2. The method according to claim 1, characterized in that, The acquisition of rib positioning information determined by the training positioning patch specifically includes: The rib counting model is constructed by inputting a sample positioning patch carrying a rib positioning tag into a neural network model for training. The rib counting model is used to identify the location and counting information corresponding to the central vertebral point of each rib within the applicable range of the sample positioning patch. The rib counting model is used to identify the positioning piece and determine the rib positioning information.
3. The method according to claim 1, characterized in that, The step of adding marker graphics to a preset area in the positioning patch according to the position sequence of the human coordinate system under the preset standard protocol, and counting ribs starting from a preset position to form a rib positioning map with covering markers, specifically includes: According to the position sequence of the human coordinate system under the preset standard protocol, multiple coverage layers are generated in the positioning map. Each standard human coordinate system position coordinate corresponds to a coverage layer, and different coverage layers have different pixel values. Based on the pixel values corresponding to the coverage layer, a preset area mapped by the coverage layer in the positioning patch is determined; A marked graphic is added to the preset area in the positioning piece, and ribs are counted starting from a preset position to form a rib positioning map with a covering mark.
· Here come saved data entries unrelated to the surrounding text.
/-- A record applied on this device, what it counts for the reply (sessions closed or objects purged), and whether it is applied whole. The removal of a
namespace that is already gone goes on with the entries left, and counts nothing again. The access rules follow at once (R105). -/
def applyRecord (s : State) (removal : Bool) (key value : Bytes) (version : Nat) : State × Option Nat × Bool :=
  let id := fld key 3 2
  if isNsKey key then
    if removal then
      let n := if (nsOf s id).isSome then some (nsObjects s id).length else none
      let r := removeNs s id
      (accessSync (if r.2 then logCrew r.1 EV.nsChanged else r.1), n, r.2)
    else (accessSync (logCrew (putNs s (nsOfValue s id value version)) EV.nsChanged), none, true)
  else if key.take 3 = [0x74, 0x6E, 0x3A] then
    let others := s.kv.tenants.filter fun t => t.id != id
    if removal then
      let r := closeTenant { s with kv := { s.kv with tenants := others } } id
      (accessSync (logCrew r.1 EV.tenantChanged), some r.2, true)
    else (accessSync (logCrew { s with kv := { s.kv with tenants := tenantOfValue id value version :: others } } EV.tenantChanged), none, true)
  else
    let pfx := key.drop 5
    let others := s.kv.holds.filter fun h => !(h.nsid == id && h.pfx == pfx)
    let new := if removal then [] else [⟨id, pfx, fld value 0 8, bitAt (fld value 8 1) 0, version⟩]
    (logCrew { s with kv := { s.kv with holds := new ++ others } } EV.nsChanged, none, true)

/-! ### Changes at their acting stroke (R133 to R138) -/

/-- The devices a change goes to: every other device named in the active rig (R133). -/
def adminPeers (s : State) : List Nat := rigDevices (activeView s)

/-- The devices that a change waits for, and that NS_DELETE asks (R133, R135). -/
def awaitedPeers (s : State) : List Nat := (adminPeers s).filter fun h => !(lostSomewhere s h)

/-- What a change comes to at once: a reply as (status, RESULT0 with RESULT1 above it), or the record's value and whether it is a removal, with
the reply to give when it is done. -/
inductive AdminPlan where
  | waits
  | reply (status r0 : Nat)
  | record (value : Bytes) (removal : Bool) (r0 : Nat)

/-- Some tenant but one holds TENANT_ADMIN (R138). -/
def otherAdmin (s : State) (id : Nat) : Bool := s.kv.tenants.any fun t => t.id != id && bitAt t.rights 1

/-- The holds that count against the limit of R125: those in force. -/
def dateInForce (s : State) (expiry : Nat) : Bool :=
  expiry != 0 && (match s.kv.retention with | some _ => decide (predicted s < expiry) | none => true)

/-- The plan of a change whose turn has come (R123, R124, R134 to R138). -/
def adminPlan (s : State) (cap : Bytes) : AdminPlan × State :=
  let op := capOp cap
  let b := capInline cap
  let nsid := capP0 cap % 4096
  let tid := capP0 cap % 65536
  if op = 0x20 then
    if (nsOf s nsid).isSome then (.reply ST.exists 0, s)
    else
      match freeKeySlot s, (adminPeers s).all (xportLoaded s) with
      | some k, true =>
        let salt := if bitAt (fld b 1 1) 0 then (slice b 16 16, s) else freshBytes s 16
        let key := freshBytes salt.2 32
        let x : KeySlot := ⟨k, 1, true, nsid, 1, key.1⟩
        let s := setSlot key.2 x
        let blob := keyBlob (s.cip.kek.getD []) 1 (keyRecord x)
        let esc := match s.cip.escrow with | some e => keyBlob e 2 (keyRecord x) | none => zeros 64
        let n : Namespace := ⟨nsid, fld b 0 1, fld b 2 2, fld b 8 8, salt.1, 1, k, blob, esc, 0⟩
        (.record (nsValue s n none) false 0, putNs s n)
      | _, _ => (.waits, s)
  else if op = 0x21 then
    match nsOf s nsid with
    | none => (.reply ST.notFound 0, s)
    | some n => (.record (nsValue s { n with durability := fld b 0 1, sealUs := fld b 2 2, quota := fld b 8 8 } none) false 0, s)
  else if op = 0x22 then
    if (nsOf s nsid).isNone then (.reply ST.notFound 0, s) else (.record [] true 0, s)
  else if op = 0x28 then
    let old := tenantOf s tid
    let rights := fld b 48 4
    if capFlag cap 4 && old.isNone then (.reply ST.malformed 0, s)
    else if old.isNone && decide (s.kv.tenants.length ≥ 16384) then (.reply ST.noSpace 5, s)
    else if !(bitAt rights 1) && !(otherAdmin s tid) then (.reply ST.notPermitted 1, s)
    else
      let secret := if capFlag cap 4 then fit ((old.map Tenant.secret).getD []) 48 else fit b 48
      (.record (secret ++ b.drop 48) false (b2n old.isNone), s)
  else if op = 0x29 then
    if (tenantOf s tid).isNone then (.reply ST.notFound 0, s)
    else if !(otherAdmin s tid) then (.reply ST.notPermitted 1, s)
    else (.record [] true 0, s)
  else
    let pfx := capKey cap
    let old := s.kv.holds.find? fun h => h.nsid == capNsid cap && h.pfx == pfx
    let h := old.getD ⟨capNsid cap, pfx, 0, false, 0⟩
    if op = 0x17 then
      let exp := capP1 cap
      let full := decide ((s.kv.holds.filter fun h => h.indef || dateInForce s h.expiry).length ≥ 8192)
      let past := exp != 0 && s.kv.retention.isSome && decide (exp ≤ predicted s)
      let n := if exp = 0 then { h with indef := true } else { h with expiry := max h.expiry exp }
      let res := fun (n : PrefixHold) => (if dateInForce s n.expiry then n.expiry else 0) + 2 ^ 64 * b2n n.indef
      if past then (.reply ST.ok (res h), s)
      else if full && !(old.any fun h => h.indef || dateInForce s h.expiry) then (.reply ST.noSpace 4, s)
      else (.record (holdValue n) false (res n), s)
    else if !h.indef then (.reply ST.notFound 0, s)
    else (.record (holdValue { h with indef := false }) (h.expiry == 0) (if dateInForce s h.expiry then h.expiry else 0), s)

/-- A change's record replaced. -/
def putChange (s : State) (c : AdminChange) : State :=
  { s with kv := { s.kv with changes := s.kv.changes.map fun d => if d.id == c.id then c else d } }

/-- A change is over: its reply goes to the host, to the forwarder, or is kept for the service port. -/
def endChange (s : State) (c : AdminChange) (status res : Nat) : State :=
  let s := { s with kv := { s.kv with changes := s.kv.changes.filter fun d => d.id != c.id } }
  let r0 := res % 2 ^ 64
  let r1 := res / 2 ^ 64
  if c.kind = 3 then s
  else if c.kind = 0 then
    match cmdOf s c.owner with
    | some m => answer s m status (if status = ST.ok ∧ (capOp c.capsule = 0x22 ∨ capOp c.capsule = 0x29) then m.missing else r0) r1
    | none => s
  else
    let msg := replyBytes c.capsule status 0 0 r0 r1 []
    if c.kind = 1 then
      let s := { s with kv := { s.kv with forwarded := (c.hull, c.tag, msg) :: s.kv.forwarded } }
      match peerSession s 1 c.hull with
      | some id => peerEmit s id (peerBytes { op := 0x88, pflags := 1, epoch := activeEpoch s, tag := c.tag } msg)
      | none => s
    else { s with kv := { s.kv with forwarded := (2 ^ 64, c.tag, msg) :: s.kv.forwarded } }

/-- ADMIN_RECORD of a change to each of a list of devices: the (hull number, TAG) pairs. -/
def sendRecord (s : State) (c : AdminChange) : List Nat → State × List (Nat × Nat)
  | [] => (s, [])
  | h :: hs =>
    let p := peerRequest s h { op := 0x89, arg0 := if c.stage = 1 then 1 else 0 } (adminBody s c h)
    let r := sendRecord p.1 c hs
    (r.1, (h, p.2) :: r.2)

/-- The count an application gives noted for a host command of this device that waits for the change. -/
def noteCount (s : State) (key : Bytes) : Option Nat → State
  | none => s
  | some n => { s with hte := { s.hte with cmds := s.hte.cmds.map fun c =>
      if (capOp c.capsule = 0x22 ∨ capOp c.capsule = 0x29) ∧ c.started = true ∧ adminKey c.capsule = key then { c with missing := n } else c } }

/-- Why a record cannot be written at all (R161, R175, R187): its slice's index is being rebuilt (1), its bucket has no place or its version counter is at its
end (2), or the group has no serial left (3); 0 where none of these holds. -/
def recordBlocked (s : State) (c : AdminChange) : Nat :=
  let p := keyPlace s 0 (adminKey c.capsule)
  let b := bucketLook s p.slice p.bucket
  if ((sliceRec s p.slice).map Slice.rebuilding).getD false then 1
  else if (!c.removal && (entryOf b 0 p).isNone && decide (placesUsed s p b ≥ 512)) || decide (nextVersion s p.slice > versionTop) then 2
  else if packOut s (sliceGroup s p.slice) 0 512 then 3
  else 0

/-- The record written into a stripe of its slice's group, indexed, applied here and sent to every device (R133, R169). None without room, or while commands
of a namespace to be removed have not ended. -/
def sendOut (s : State) (c : AdminChange) : Option State :=
  let key := adminKey c.capsule
  let p := keyPlace s 0 key
  let version := nextVersion s p.slice
  let c := { c with version := version, stage := 2 }
  if c.removal && isNsKey key && nsInUse s (fld key 3 2) then none
  else
    match packRecord s p.slice 0 (2 ^ 20 - 1) (adminRecord s c.removal key c.value version 0) with
    | none => none
    | some ((stripe, unit, _), s) =>
      let e : Entry := ⟨0, p.kc, p.hash % 2 ^ 39, stripe / 2 ^ 59, bits stripe 5 54, unit, c.value.length, version⟩
      let ch := stampChange s (changeBytes (if c.removal then 2 else 1) 0 p.slice p.bucket (entryBytes e) (entrySlotWord e) 0 0 version)
      match indexRecord s p.slice stripe [ch] with
      | none => none
      | some (s, _) =>
        let s := (changeAll [ch] s).1
        let r := applyRecord s c.removal key c.value version
        let s := noteCount r.1 key r.2.1
        let w := sendRecord s c (adminPeers s)
        some (putChange w.1 { c with waiting := w.2 ++ (if r.2.2 then [] else [(Config.hull, 0)]), sentAt := s.now,
                                     stripe := some (sliceGroup s p.slice, stripe) })

/-- The answer of this device to the CHECK of NS_DELETE (R135). -/
def checkAnswer (s : State) (nsid : Nat) (purge : Bool) : Nat :=
  if purge then
    let held := ((heldSlices s).filter (actsFor s)).any fun x => (bucketsOf s x).any fun b =>
      let k := bucketLook s x b
      (bkHoldList k).any fun h => (bkEntry k h.slot).nsid == nsid && !(holdOver s h)
    if held then ST.retained else ST.ok
  else if (nsObjects s nsid).isEmpty then ST.ok else ST.exists

/-- A prefix hold of a namespace is in force. -/
def prefixHeld (s : State) (nsid : Nat) : Bool := s.kv.holds.any fun h => h.nsid == nsid && (h.indef || dateInForce s h.expiry)

/-- The devices of a change still waited for: not those marked lost since (R133, R212). -/
def stillWaiting (s : State) (c : AdminChange) : List (Nat × Nat) :=
  c.waiting.filter fun w => !(lostSomewhere s w.1)

/-- The holds in force on a namespace as ST_RETAINED of NS_DELETE gives them: the greatest dated expiry known to this device, RESULT1[0] for an indefinite key
hold and RESULT1[1] for a prefix hold. DEDUCED: R103 gives the results of ST_RETAINED for every command; a device answers the CHECK with a status alone, so
the dates and key holds of other devices are not known here (log entry 67). -/
def nsHeld (s : State) (nsid : Nat) : Nat :=
  let hs := (((heldSlices s).filter (actsFor s)).map fun x => ((bucketsOf s x).map fun b =>
    let k := bucketLook s x b
    (bkHoldList k).filter fun h => (bkEntry k h.slot).nsid == nsid && !(holdOver s h)).flatten).flatten
  let dated := (hs.filter fun h => bitAt h.kind 1 && dateInForce s h.expiry).map Hold.expiry ++
    ((s.kv.holds.filter fun h => h.nsid == nsid && dateInForce s h.expiry).map PrefixHold.expiry)
  dated.foldl max 0 + 2 ^ 64 * (b2n (hs.any fun h => bitAt h.kind 0) + 2 * b2n (prefixHeld s nsid))

/-- A change that cannot be written ends with its status (R161, R175, R187). -/
def endBlocked (s : State) (c : AdminChange) : Nat → State
  | 1 =>
    let h := fresh s
    let gs := ((groupRec s (sliceGroup s (keyPlace s 0 (adminKey c.capsule)).slice)).map Group.gstate).getD 0xFF
    endChange h.2 c ST.stateConflict (stateWord s gs 3 + 2 ^ 64 * (h.1 % 2 ^ 32))
  | 2 => endChange (logCrew s EV.indexBucketFull) c ST.noSpace 3
  | _ => endChange s c ST.noSpace 2

/-- The data key of the change's records is there: that of namespace 0, or the change is the one that creates it (R484). -/
def zeroReady (s : State) (c : AdminChange) : Bool :=
  ((nsOf s 0).isSome && (nsKey s 0).isSome) || adminKey c.capsule == nsRecKey 0

/-- A change written and sent, or ended where it cannot be written; `back` is the state it stays in where it must wait, in which the open stripes of a
namespace to be removed are sealed, or the oldest open stripe where there is no room (R191). -/
def tryOut (back s : State) (c : AdminChange) : State :=
  if recordBlocked s c ≠ 0 then endBlocked back c (recordBlocked s c)
  else
    match sendOut s c with
    | some t => t
    | none => if c.removal && isNsKey (adminKey c.capsule) then nsSeal back (fld (adminKey c.capsule) 3 2) else sealOldest back

/-- What is left of a namespace's entries on this device after its removal taken out; this device then acknowledges. -/
def finishRemoval (s : State) (c : AdminChange) : State :=
  if c.waiting.any fun w => w.1 == Config.hull then
    let r := applyRecord s true (adminKey c.capsule) [] c.version
    if r.2.2 then putChange r.1 { c with waiting := c.waiting.filter fun w => w.1 != Config.hull } else r.1
  else s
4. The method according to claim 1, characterized in that, After marking the rib positioning information in the positioning patch to form a rib positioning map with a covering mark, the method further includes: Using the rib location map as the basis for rib counting, the rib counting information in the tomographic image after rib segmentation and center positioning is corrected to obtain the updated rib counting information in the tomographic image.
5. The method according to claim 4, characterized in that, The step of using the rib location map as the basis for rib counting, and correcting the rib count information in the tomographic image after rib segmentation and center positioning to obtain updated rib count information in the tomographic image, specifically includes: The rib location map is matched with the tomographic image to obtain the rib marking information of the matching target rib in the rib location map; The rib count information in the tomographic image is corrected based on the rib marking information of the target rib in the rib location map to obtain the updated rib count information of the tomographic image.
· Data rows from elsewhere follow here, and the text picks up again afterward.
/-- NOTE_RECORD (R330, R331): the oldest 2,048 buffered notes are programmed in a NOTE stride written twice, and count as recorded; journal records
that waited for them are retired. -/
def execNoteRecord (s : State) : Res := whileCore s fun s =>
  let s := voidNotes s
  let ns := (s.media.notes.filter fun n => n.places.isEmpty).take 2048
  if ns.isEmpty then .next s
  else
    match placeTwice s (fun w => ⟨4, 0, w, 0, 0, 0, 0, 0, 0, 0, 0, 0⟩) (ns.map noteBytes).flatten with
    | none => .next s
    | some (ps, s) =>
      let seqs := ns.map NoteRec.seq
      let notes := s.media.notes.map fun n => if seqs.contains n.seq then { n with places := ps } else n
      .next (settleFragments { s with media := { s.media with notes := notes } })

/-! ### Failed programs (R343) -/

/-- The stride that a copy was made from: it lies in a victim that has the block set among its targets. -/
def copySource (s : State) (b : Nat) (f : FragItem) : Option (Stride × PageHead) :=
  let vs := (s.media.victims.filter fun v => v.2.contains b).map Prod.fst
  let hits := (s.fc.nand.filter fun x => vs.contains x.bsn).filterMap fun x =>
    match strideHeads x with
    | some (h :: _) => if h.kind = 1 ∧ h.group = f.group ∧ h.ident = f.stripe then some (x, h) else none
    | _ => none
  hits.head?

/-- An unreadable stride of a failed block set: a copy's map points at the source again and the item is copied again; without a source it is
MISSING. Items of other kinds follow R349. -/
def failedStride (b : Nat) (s : State) (p : Nat) : State :=
  let fs := s.media.frags.filter fun f => f.kind == 0 && f.bsn == b && f.page == p
  let s := fs.foldl (fun s f =>
    match copySource s b f with
    | some (x, h) =>
      let s := putFrag s { f with bsn := x.bsn, page := x.page, seq := h.wseq }
      copyFrag x.bsn (bsnLun x.bsn) s { f with bsn := x.bsn, page := x.page, seq := h.wseq }
    | none => addNote s 4 f.pos f.group f.stripe 1) (foundMissing (nandSpoil s b p) (fs.filter fun f => (copySource s b f).isNone))
  let s := (s.media.buckets.filter fun i => i.bsn == b && i.page == p).foldl bucketUnreadable s
  ckptUnreadable (notesUnreadable s (b, p)) (b, p)

/-- The item of a failed program submitted again to a new block set (R343 step 7). -/
def resubmit (s : State) (x : Stride) : State :=
  match strideHeads x with
  | some (h :: _) =>
    if h.kind = 1 then
      let f : FragItem := ⟨h.group, h.ident, h.pos, 0, 0, 0, 0, h.ucrc, h.genId, h.k, h.m⟩
      (programFrag s (if bitAt h.flags 1 then some (bsnLun x.bsn) else none) f (strideBytes x)).getD s
    else
      match placeStride s (bsnLun x.bsn) 2 (replane s x id) with
      | some (_, s) => s
      | none => s
  | _ => s

/-- PROGRAM_FAILURE (R343) of an OPEN block set in which a program ended with FAIL: it is closed with its summary, which may fail too, flagged
RETIRE_AFTER, and read back; `unreadable` names the pages that do not read back. -/
def execProgramFailure (bsn : Nat) (unreadable : List Nat) (summaryFail : Nat) (s : State) : Res := whileCore s fun s =>
  match s.fc.failedProgs.find? fun x => x.bsn == bsn with
  | none => .next s
  | some x =>
    let s := { s with fc := { s.fc with failedProgs := s.fc.failedProgs.filter fun y => y.bsn != bsn } }
    let s := btSet s bsn 12 4 (x.page + 1)
    let s := if summaryFail = 1 then btMark (markClosed s bsn) bsn 2 else closeBlock s bsn
    let s := logCrew (btMark s bsn 3) EV.programFailed
    let s := (unreadable.filter fun p => (strideAt s bsn p).isSome && p != x.page).foldl (failedStride bsn) s
    .next (resubmit s x)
6. The method according to any one of claims 1-5, characterized in that, The step of fusing the rib marking information into different types of associated images using the rib location map, and outputting the rib counting result in the associated images, specifically includes: The rib location map is used to store the rib marking information as location marking images of different association types; The location marker images of different association types are embedded into the corresponding association images, and the rib count results are output in the association images.
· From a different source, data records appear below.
/-- The effect of a reply on what waits for it. -/
def replyEffect (s : State) (r : PeerReq) (b : Bytes) : State :=
  let h := readPeer b
  if r.op = 0x81 then fragWriteReply s r b
  else if r.op = 0x82 then fragReadReply s r b
  else if r.op = 0x83 ∨ r.op = 0x84 then outcomeAnswered s r b
  else if r.op = 0x87 then joinAnswered (requestDone s r) r.hull
  else if r.op = 0x88 then forwardAnswered s r b
  else if r.op = 0x89 then recordAnswered s r b
  else if r.op = 0x8C then
    let s := requestDone s r
    if s.epoch.phase ≠ 5 then s
    else
      epochDecide { s with epoch := { s.epoch with waiting := s.epoch.waiting.filter (· != r.hull), allOk := s.epoch.allOk && h.status == ST.ok } } false
  else if r.op = 0x8D then
    if h.status ≠ ST.ok then s
    else leaderDone { requestDone s r with epoch := { s.epoch with waiting := s.epoch.waiting.filter (· != r.hull) } }
  else if r.op = 0x8F then epochAnswered (requestDone s r) r.hull (h.arg1 % 256)
  else if r.op = 0x90 then inventoryReply s r b
  else requestDone s r

/-- The whole length that a message's LENGTH gives, with the trailer of a control message. -/
def peerWhole (b : Bytes) : Nat := 64 + peerLen b + (if peerControl (fld b 0 1) then 24 else 0)

/-- PCRC is right and LENGTH agrees with the message (R205). -/
def peerFormOk (b : Bytes) : Bool := decide (b.length ≥ 64) && fld b 56 4 == crc32c (b.take 56) && b.length == peerWhole b

/-- A control message's MAC is right and its SEQ above the last accepted (R201). -/
def peerSealOk (x : Sess) (b : Bytes) : Bool :=
  let n := b.length - 24
  let seq := fld b n 8
  decide (seq > x.rxSeq) && (match x.key with
    | some k => peerMac k (if x.initiator then 1 else 0) seq (b.take n) == b.drop (n + 8)
    | none => false)

/-- A control message that fails R201: discarded, recorded, the session closed. -/
def peerSealFail (s : State) (id : Nat) : State := sessDrop (logCrew s EV.peerAuthFailed) id 5

/-- The SEQ of a control message accepted. -/
def peerSealTake (s : State) (id : Nat) (b : Bytes) : State :=
  if peerControl (fld b 0 1) then modSess s id fun x => { x with rxSeq := fld b (b.length - 24) 8 } else s

/-- A message placed in the oldest receive buffer that is large enough, with its HTE_PEER_MSG entry posted (R89, Table 02-12); none while there is no such
buffer. -/
def peerPlace (s : State) (id : Nat) (b : Bytes) : Option State :=
  match s.hte.rxBufs.find? fun r => decide (b.length ≤ r.2) with
  | none => none
  | some r =>
    let s := { s with hte := { s.hte with rxBufs := s.hte.rxBufs.erase r } }
    let s := peerSealTake (fabWrite s 3 r.1 b).1 id b
    some (postExc s (hteCommon 0x72 ++ le 2 id ++ zeros 2 ++ le 4 b.length ++ le 8 r.1 ++ b.take 40))

/-- The engine sent a request itself on the fast path: the fragment messages of commands, but for the blocks of a rig image that crew firmware fetches
(R89, R303; log entry 65). -/
def engineSent (r : PeerReq) : Bool :=
  decide (0x81 ≤ r.op) && decide (r.op ≤ 0x84) && !(r.op == 0x82 && fld r.msg 4 4 == 0 && fld r.msg 24 1 == 0xFF)

/-- A reply on an AUTHENTICATED peer session (R89): the engine consumes one to a request of its own, matched by TAG, and delivers every other to crew
firmware, which acts on the one that a request of its own waits for; while no receive buffer takes it, RNR NAK. A malformed reply is dropped. -/
def peerReplyIn (s : State) (id : Nat) (b : Bytes) : State :=
  match sessRec s id with
  | none => s
  | some x =>
    if !(peerFormOk b) then s
    else if peerControl (fld b 0 1) && !(peerSealOk x b) then peerSealFail s id
    else
      match s.hte.requests.find? fun r => r.tag == fld b 32 8 && r.op == fld b 0 1 && r.hull == sessHull s id with
      | some r =>
        if engineSent r then settleAll (replyEffect s r b)
        else match peerPlace s id b with
          | some s => settleAll (replyEffect s r b)
          | none => emit s (.roce id 1)
      | none => (peerPlace s id b).getD (emit s (.roce id 1))

/-- A session carries peer messages: it is live, ready, of KIND 1, or of KIND 2 and not yet AUTHENTICATED (R247). -/
def carriesPeer (s : State) (id : Nat) : Bool :=
  sessLive s id && (sessKind s id == 1 || (sessKind s id == 2 && sessState s id != 3)) && ((sessRec s id).map Sess.ready).getD false

/-- PEER_REPLY_RECEIVED (R89): a reply to a request of this device. -/
def execPeerReplyReceived (session : Nat) (message : Bytes) (s : State) : Res := whileCore s fun s =>
  if carriesPeer s session && sessState s session == 3 && bitAt (fld message 1 1) 0 && fld message 0 1 != 0x80 then
    .next (peerReplyIn s session message)
  else .next s

/-- A request placed in a receive buffer and delivered (R89): RNR NAK while none is large enough. -/
def peerDeliver (s : State) (id : Nat) (b : Bytes) : State :=
  match peerPlace s id b with
  | none => emit s (.roce id 1)
  | some s =>
    let opened := peerControl (fld b 0 1) && sessState s id == 2
    let s := if opened then modSess (sessPut s id 64 1 3) id fun x => { x with handshakeAt := none } else s
    let s := { s with hte := { s.hte with peerIn := s.hte.peerIn ++ [(id, b)] } }
    if opened && sessKind s id == 1 then sessionUp s (sessHull s id) else s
7. A device for processing rib counting information, characterized in that, include: The acquisition unit is used to acquire rib positioning information determined by the training positioning patch; A marking unit is used to mark the rib positioning information in the positioning piece to form a rib positioning map with a covering mark. The rib positioning map records rib marking information starting from a preset position to count the ribs. The preset position is one end of the rib's upper and lower body. The fusion unit is used to fuse the rib marking information into different types of associated images using the rib location map, and output the rib counting result in the associated images; The rib positioning information includes the position information and count information corresponding to the central vertebral point of each rib in the positioning piece; The marking unit includes: The generation module is used to generate a position sequence of the human coordinate system under a preset standard protocol based on the position information and counting information corresponding to the central vertebral point of each rib in the positioning piece. The module is used to add marker graphics to a preset area in the positioning piece according to the position sequence of the human coordinate system under the preset standard protocol, and to count ribs starting from a preset position to form a rib positioning map with covering markers.
8. A storage medium having a computer program stored thereon, characterized in that, When the program is executed by the processor, it implements the method for processing rib counting information as described in any one of claims 1 to 6.
9. A device for processing rib counting information, comprising a storage medium, a processor, and a computer program stored on the storage medium and executable on the processor, characterized in that, When the processor executes the program, it implements the method for processing rib count information as described in any one of claims 1 to 6.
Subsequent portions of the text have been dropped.